Ajisomo further described Liberia’s history as replete with women of substance who gave their all to ensure that the country enjoys prominence, peace, and stability today.
“In both past and recent history, the sacrifices made by such women as Madam Angie Brooks, the first female African President of the UN General Assembly, Madam Dorothy Musuleng Cooper, first female Foreign Minister of the Republic of Liberia, Madam Emma Shannon-Wasler, first female Judge, Madam Izetta Roberts Cooper, first female Librarian, Madam Ruth Sando Perry, former Chair of the Council of State during Liberia’s civil crisis, Madam Mary Brownell, Chief Suah Coco, Madam Theresa-Leigh Sherman, Justice Glady’s Johnson, Madama Clavendar Bright Parker, first female Pharmacist and others too numerous to mention, including the brave mothers, grandmothers, and sisters that stepped forward to form the Women of Liberia Mass Action for Peace Movement that helped bring an end to the conflict and pave the way for a more peaceful and prosperous future,” he averred.

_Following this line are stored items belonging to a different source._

/-- Multicast products that a stop finds go on by themselves: each that has not started joins its round now, and its round
goes on without it (R153, R329). Those of the owners are changed, in the order of the core's queue. -/
def leaveRounds (s : State) (core : Nat) (mine : Word → Bool) : State :=
  ((s.coreOf core).matrix.filter fun o => isMulticast o && !o.alone && mine o.actor).foldl (fun t o =>
    match (if o.started then some (t, o) else joinRound t core o) with
    | some (u, p) => setMatrix (leaveRound u core p) core { p with alone := true }
    | none => t) s

/-! ## Choosing a company (R103) -/

/-- A member's slots in use. -/
def memberSlots (s : State) (co : Nat) : List Nat :=
  (s.slots.filter fun e => decide (e.2.st ≠ .free) && isMember s co e.2.actor).map (·.1)

/-- An idle company: no running activation and no queued message (R103). -/
def swapIdle (s : State) (co : Nat) : Bool :=
  (memberSlots s co).isEmpty && (membersOf s co).all fun i => (waitingMsgs (s.actor i)).isEmpty

/-- The quantum in ticks (R103). -/
def quantumTicks (s : State) : Nat := s.swapQ.toNat * 1000

/-- Resident companies that may be swapped out; the part's own firmware stays, and so does a company of another device, which
has its ASID for as long as a member runs here (R110). -/
def residents (s : State) : List (Nat × Company) :=
  s.companies.filter fun e => e.2.live && e.2.res = .resident && e.2.asid.isSome && !e.2.firmware && e.2.home.isNone

/-- The company resident longest. The spec names no order among several idle companies; they go by this one as well (log entry
99). -/
def longest (cs : List (Nat × Company)) : Option Nat :=
  (cs.foldl (fun (b : Option (Nat × Company)) c => match b with
    | none => some c
    | some x => if c.2.since < x.2.since then some c else some x) none).map (·.1)

/-- The company that a quantum swaps out. -/
def swapVictim (s : State) : Option Nat :=
  match longest ((residents s).filter fun e => swapIdle s e.1) with
  | some co => some co
  | none => longest ((residents s).filter fun e => decide (e.2.since + quantumTicks s ≤ s.time.toNat))

/-- Step 1 of R104. -/
def beginSwap (s : State) (co : Nat) : State :=
  s.setCompany co { s.company co with res := .leaving, swapStart := s.time.toNat }

/-- Has a multicast round read for a step that a core's product of these owners has still to take (R329)? -/
def roundOpen (s : State) (core : Nat) (mine : Word → Bool) : Bool :=
  (s.coreOf core).matrix.any fun o => mine o.actor && o.started && !o.ended && (heardB s core o).isSome

/-- SWAP_QUANTUM (R103). -/
def execSwapQuantum (s : State) : Out :=
  if s.time.toNat < s.lastSwap + quantumTicks s then .next s
  else
    let s1 := { s with lastSwap := s.time.toNat }
    if s.swapQueue.isEmpty || s.companies.any (fun e => e.2.res = .leaving) then .next s1
    else match swapVictim s1 with
      | none => .next s1
      | some co => .next (beginSwap s1 co)

/-! ## Stopping and saving a task (R104, R151, R423) -/

/-- What a stop leaves of a slot: an access that is parked is withdrawn; an instruction that waits for others goes on
waiting. -/
def stoppedSlot (t : Slot) : Slot :=
  { t with st := t.st.stop, accq := [], woke := none, lineAsk := none, wait := match t.wait with | .parked _ _ _ => .none | w => w }

/-- A slot that is kept for the activation whose context is saved (R104, R186). -/
def keptFor (t : Slot) : Slot :=
  { st := t.st.stop, actor := t.actor, name := t.name, kind := t.kind, prio := t.prio, limit := 0xFFFFFFFF,
    takeHeld := t.takeHeld, accq := t.accq }

/-- The saved context of slot `k`. -/
def contextOf (s : State) (k : Nat) : Saved :=
  let t := s.slot k
  { core := k / 16, slotNo := k % 16, slot := stoppedSlot t,
    events := (s.coreOf (k / 16)).events.filter fun e => decide (e.party = t.party) }
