-- ==== Sys2Proof/Machine/Fabric.lean ====
section
/-! DEFINITION. The fabric as one device sees it (spec/19_fabric.md R391 to R410): links, planes, packets, lanes,
sequence, heartbeats, loss, time and keys. Packets enter as steps of the part and leave into the link's record of
what it has sent. -/

namespace Sys2Proof.Machine

/-! ## Planes and routes (R392, R394, R396) -/

/-- The plane that a packet to `dev` takes: the pair's own, or the next one upward whose link is up (R392). -/
def planeOf (s : State) (dev : Nat) : Option Nat :=
  ((span (devNo s + dev) 16).map (· % 16)).find? fun k => (s.link k).up

/-- The 128 bits of a packet's head as it leaves (R394). -/
def headBits (p : Packet) : BitVec 128 :=
  BitVec.ofNat 128 (p.ep4.toNat + p.seq.toNat * 2 ^ 4 + p.dst.toNat * 2 ^ 20 + p.src.toNat * 2 ^ 42 + p.kind.toNat * 2 ^ 64 +
    (p.flits.length - 1) % 4 * 2 ^ 70 + p.lane.toNat * 2 ^ 72 + p.hops.toNat * 2 ^ 74 + p.route.toNat * 2 ^ 80)

/-! ## Messages as flits (R370, R393) -/

/-- The flits of a message. -/
def messageFlits (m : Msg) : List (BitVec 256) :=
  let v := msgBits m (msgCheck m).toNat
  (List.range (1 + ceilDiv m.len 2)).map fun k => BitVec.ofNat 256 (v / 2 ^ (256 * k))

/-- The bits that flits carry. -/
def flitBits (fs : List (BitVec 256)) : Nat := fs.foldr (fun f v => f.toNat + 2 ^ 256 * v) 0

/-- The slots that a message's flits say they carry. -/
def flitLength (fs : List (BitVec 256)) : Nat := bitsOf (flitBits fs) 192 8

/-- Does a packet hold its whole message? -/
def messageWhole (p : Packet) : Bool := flitLength p.flits ≤ 6 && p.flits.length = 1 + ceilDiv (flitLength p.flits) 2

/-- The message that flits carry (R370). -/
def messageOf (s : State) (fs : List (BitVec 256)) : Msg :=
  let v := flitBits fs
  let len := flitLength fs
  let slot (k : Nat) : Cap := { tag := v.testBit (200 + k), bits := BitVec.ofNat 128 (v / 2 ^ (256 + 128 * k)) }
  let tag := BitVec.ofNat 16 (v / 2 ^ 176)
  let m : Msg :=
    { dest := BitVec.ofNat 64 v, sender := BitVec.ofNat 64 (v / 2 ^ 64), time := BitVec.ofNat 48 (v / 2 ^ 128), tag := tag,
      len := len, slots := slotsOf ((List.range len).map slot), part := v.testBit 206, redo := v.testBit 207,
      signal := v.testBit 206 && decide (0xFF10 ≤ tag.toNat ∧ tag.toNat ≤ 0xFF17) }
  let unchecked := v % 2 ^ 1024 - bitsOf v 208 32 * 2 ^ 208
  { m with intact := crc32c unchecked 1024 = BitVec.ofNat 32 (v / 2 ^ 208), counted := countedBy s m.dest }

/-! ## Links (R398 to R400, R409) -/

/-- Units that a packet takes on a link (R393). -/
def packetUnits (p : Packet) : Nat := p.flits.length + 1

/-- The 4 framing bits of a unit: the key bank, whether a packet starts with it, and its lane (R393). -/
def framing (kgen start : Bool) (lane : BitVec 2) : BitVec 4 :=
  BitVec.ofNat 4 (bit kgen * 8 + bit start * 4 + lane.toNat)

/-- A bank of a link end. -/
def Link.bank (l : Link) (g : Bool) : Bank := if g then l.bank1 else l.bank0
def Link.setBank (l : Link) (g : Bool) (b : Bank) : Link := if g then { l with bank1 := b } else { l with bank0 := b }

/-- A bank as a session or a key update fills it (R408, R409). -/
def freshBank (s : State) (link : Nat) (g : Bool) : Bank :=
  let k := Config.bankKeys s.steps link g
  { filled := true, keyOut := k.1, keyIn := k.2.1, iv := k.2.2 }

/-- The nonce of a packet: the IV and the bank's 64-bit counter (R408). -/
def Bank.nonce (b : Bank) : BitVec 96 := b.iv ^^^ (BitVec.ofNat 64 b.counter).setWidth 96

/-- The units of a packet as they leave under a key bank (R393): framed flits of 256 bits between the head and the 128-bit
AES-GCM tag, which together take one unit of link time. What the cipher makes of the bits of a flit is not shown. -/
def frames (kgen : Bool) (b : Bank) (p : Packet) : List (BitVec 4 × BitVec 256) :=
  let tag := Config.gcmTag b.keyOut b.nonce p.flits
  (framing kgen true p.lane, headBits p ++ tag) :: p.flits.map fun f => (framing kgen false p.lane, f)

/-- The last packets sent, at most 1,024 units (R400). -/
def keepUnits (ps : List (Bool × Packet)) : List (Bool × Packet) :=
  (ps.foldr (fun p (t : Nat × List (Bool × Packet)) =>
    if t.1 + packetUnits p.2 ≤ 1024 then (t.1 + packetUnits p.2, p :: t.2) else (1025, t.2)) (0, [])).2

/-- The key bank that a link does not use is cleared (R409). -/
def clearOldBank (l : Link) : Link := l.setBank (!l.kgen) {}

/-- What the far end has acknowledged is kept no longer; an acknowledgement ends a row of failed replays (R400), and one
under a new bank clears the old one (R409). -/
def ackUnits (s : State) (link : Nat) (l : Link) : Link :=
  match l.unacked with
  | [] => l
  | _ => match Config.acknowledged s.steps link with
    | 0 => l
    | n =>
      let l1 := { l with unacked := l.unacked.drop n, replays := 0
                         resend := l.resend.drop (n - (l.unacked.length - l.resend.length)) }
      if !l.rekeying && (l.unacked.take n).any (fun e => e.1 = l.kgen) then clearOldBank l1 else l1

/-- Pairs whose traffic now goes to another plane pause their messages (R392, R403). -/
def replan (s : State) : State :=
  let move (e : Nat × Peer) : Nat × Peer :=
    match e.2.plane, planeOf s e.1 with
    | some p, some q => (e.1, if p = q then e.2 else { e.2 with plane := some q, quietSince := some s.time.toNat })
    | _, _ => e
  { s with peers := s.peers.map move }

/-- The name of the actor that asked a device under this tag: by an access of a slot, a copy or a routing operation (R247). -/
def askerOf (s : State) (dev tag : Nat) : Option Word :=
  let mine (n : Nat) : Bool := n % 65536 = tag
  ((s.slots.findSome? fun e => (e.2.accq.find? fun o => o.remote && nameDevice o.name = dev && mine o.id).map (·.name)).or
    (s.cores.findSome? fun e => (e.2.copies.find? fun o => nameDevice o.actor = dev && (o.acks ++ o.asked).any mine).map (·.actor))).or
    (s.clusters.findSome? fun e => (e.2.routing.queue.find? fun o => nameDevice o.actor = dev && o.asked.any mine).map (·.actor))

/-- A request cannot leave: its access ends its actor with `LOST` (R392, R397). -/
def loseRequest (s : State) (p : Packet) : State :=
  if 1 ≤ p.kind.toNat ∧ p.kind.toNat ≤ 4 then
    match askerOf s p.dst.toNat p.seq.toNat with
    | some name => killPlain s (actorOf s name) .lost
    | none => s
  else s

/-- With no link up, nothing waits (R392): messages are discarded, and the accesses whose requests were to leave are lost. -/
def dropStaged (s : State) : State :=
  if linksUp s then s
  else
    let all := s.peers.flatMap fun (e : Nat × Peer) => e.2.staged
    let t := all.foldl discardStale { s with outbox := []
                                             peers := s.peers.map fun (e : Nat × Peer) => (e.1, { e.2 with staged := [] }) }
    failAsks (s.outbox.foldl loseRequest t) fun _ => true

/-- A link goes down: the units it has not delivered are lost, its keys are gone, and its traffic moves (R392, R400). -/
def linkFails (s : State) (link : Nat) : State :=
  dropStaged (replan (s.setLink link { rekeyAt := (s.link link).rekeyAt }))

/-- LINK_DOWN (R400). -/
def execLinkDown (link : Nat) (s : State) : Out :=
  .next (if link < 16 && (s.link link).up then linkFails s link else s)

/-- LINK_UP (R400, R408): the session has filled both banks. -/
def execLinkUp (link : Nat) (s : State) : Out :=
  if link ≥ 16 || (s.link link).up then .next s
  else .next (replan (s.setLink link { up := true, bank0 := freshBank s link false, bank1 := freshBank s link true,
                                       rekeyAt := s.time.toNat }))

/-- A unit fails here: it is discarded and replay is asked for; 16 replays in a row that fail take the link down (R400). -/
def unitFails (s : State) (link : Nat) : State :=
  let l := s.link link
  if l.failed ≥ 16 then linkFails s link else s.setLink link { l with failed := l.failed + 1 }

/-- LINK_REPLAY (R400): a unit failed and was discarded, and replay is asked for. Where it failed at the far end, the packets
from the first that was not accepted are sent again, in their order; 16 failed replays with none accepted between them take
the link down. -/
def execLinkReplay (link : Nat) (s : State) : Out :=
  if link ≥ 16 || !(s.link link).up then .next s
  else if Config.failedHere s.steps link then .next (unitFails s link)
  else
    let l := ackUnits s link (s.link link)
    if l.replays ≥ 16 then .next (linkFails s link)
    else .next (s.setLink link { l with replays := l.replays + 1, resend := l.unacked })

/-- LANE_STOP and LANE_GO (R398). -/
def execLaneStop (link lane : Nat) (s : State) : Out :=
  let l := s.link link
  .next (if link < 16 && lane < 4 then s.setLink link { l with stopped := tput false l.stopped lane true } else s)

def execLaneGo (link lane : Nat) (s : State) : Out :=
  let l := s.link link
  .next (if link < 16 && lane < 4 then s.setLink link { l with stopped := tput false l.stopped lane false } else s)

/-- The counter of the bank in use. -/
def bankCounter (l : Link) : Nat := (l.bank l.kgen).counter

/-- A kind 11 packet to the switch port of a link: it is named by no device number, and the head gives this device's own. -/
def spdmPacket (s : State) (fs : List (BitVec 256)) : Packet :=
  { lane := 3, kind := 11, src := BitVec.ofNat 22 (devNo s), dst := BitVec.ofNat 22 (devNo s), seq := 0,
    ep4 := s.epoch.setWidth 4, flits := packetFlits fs }

/-- REKEY_START (R409): every 2^36 ticks, and at a counter of 2^40, a KEY_UPDATE fills the bank that is not in use. -/
def execRekeyStart (link : Nat) (s : State) : Out :=
  let l := s.link link
  if link ≥ 16 || !l.up || l.rekeying || !(s.time.toNat ≥ l.rekeyAt + 2 ^ 36 || bankCounter l ≥ 2 ^ 40) then .next s
  else .next (s.setLink link ({ l with rekeying := true, rekeyAt := s.time.toNat
                                       staged := l.staged ++ [spdmPacket s (Config.keyUpdate s.steps link)] }.setBank (!l.kgen)
    (freshBank s link (!l.kgen))))

/-- The far end has confirmed a key update: between two packets the sender takes the new bank (R409). -/
def confirmKeys (s : State) (link : Nat) : State :=
  let l := s.link link
  if link < 16 && l.up && l.rekeying then s.setLink link { l with rekeying := false, kgen := !l.kgen } else s

/-- REKEY_CONFIRM (R409). -/
def execRekeyConfirm (link : Nat) (s : State) : Out := .next (confirmKeys s link)
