-- ==== Sys2Proof/Machine/Dispatch.lean ====
section
/-! DEFINITION. Which meaning each constructor of `Instr` has: one arm, one call. -/

namespace Sys2Proof.Machine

“We owe it to those women, who pushed for peace relentlessly, to do everything we can to build social cohesion and reconciliation in Liberia.”
Therefore, he acknowledges that, as look towards the future and continue to work towards sustainable peace, reconciliation, and democracy, it is equally vital that the legacies of war and human rights violations are addressed in the 2023 memorial year.
By doing so, Ajisomo emphasized the need to also redouble efforts to continue to promote and protect the rights of women in all aspects of life.
The ECOWAS Human Rights Day was observed, in honor of former President EJS, which the medium Ajisomo also use to encourage all political parties and stakeholders that are involved in elections matters to adopt the principle of “ Leaving no one behind”.
He explained that leaving no one behind requires, investing in capacity-building programs, voter education, and documentation systems to ensure that women are equipped with the necessary skills during campaigns, while in office, and after their political tenure expires among others.
“The principle also demands that we cultivate the ground for the inclusion and support of young women in politics, and to garner the support of young men who are gender enlightened at various levels of participation.
On this ECOWAS Human Rights Day, let us commit to working together to create a brighter, more equitable, and more peaceful future for all ECOWAS Citizens, particularly for the Liberian women who have played such a vital role in this nation’s history.”
The ECOWAS Human Rights Day is observed on 16th January of every year, following its adoption by the ECOWAS Authority of Heads of State and Government at its 50th Ordinary Summit held on December 17th, 2016 in Abuja, Nigeria.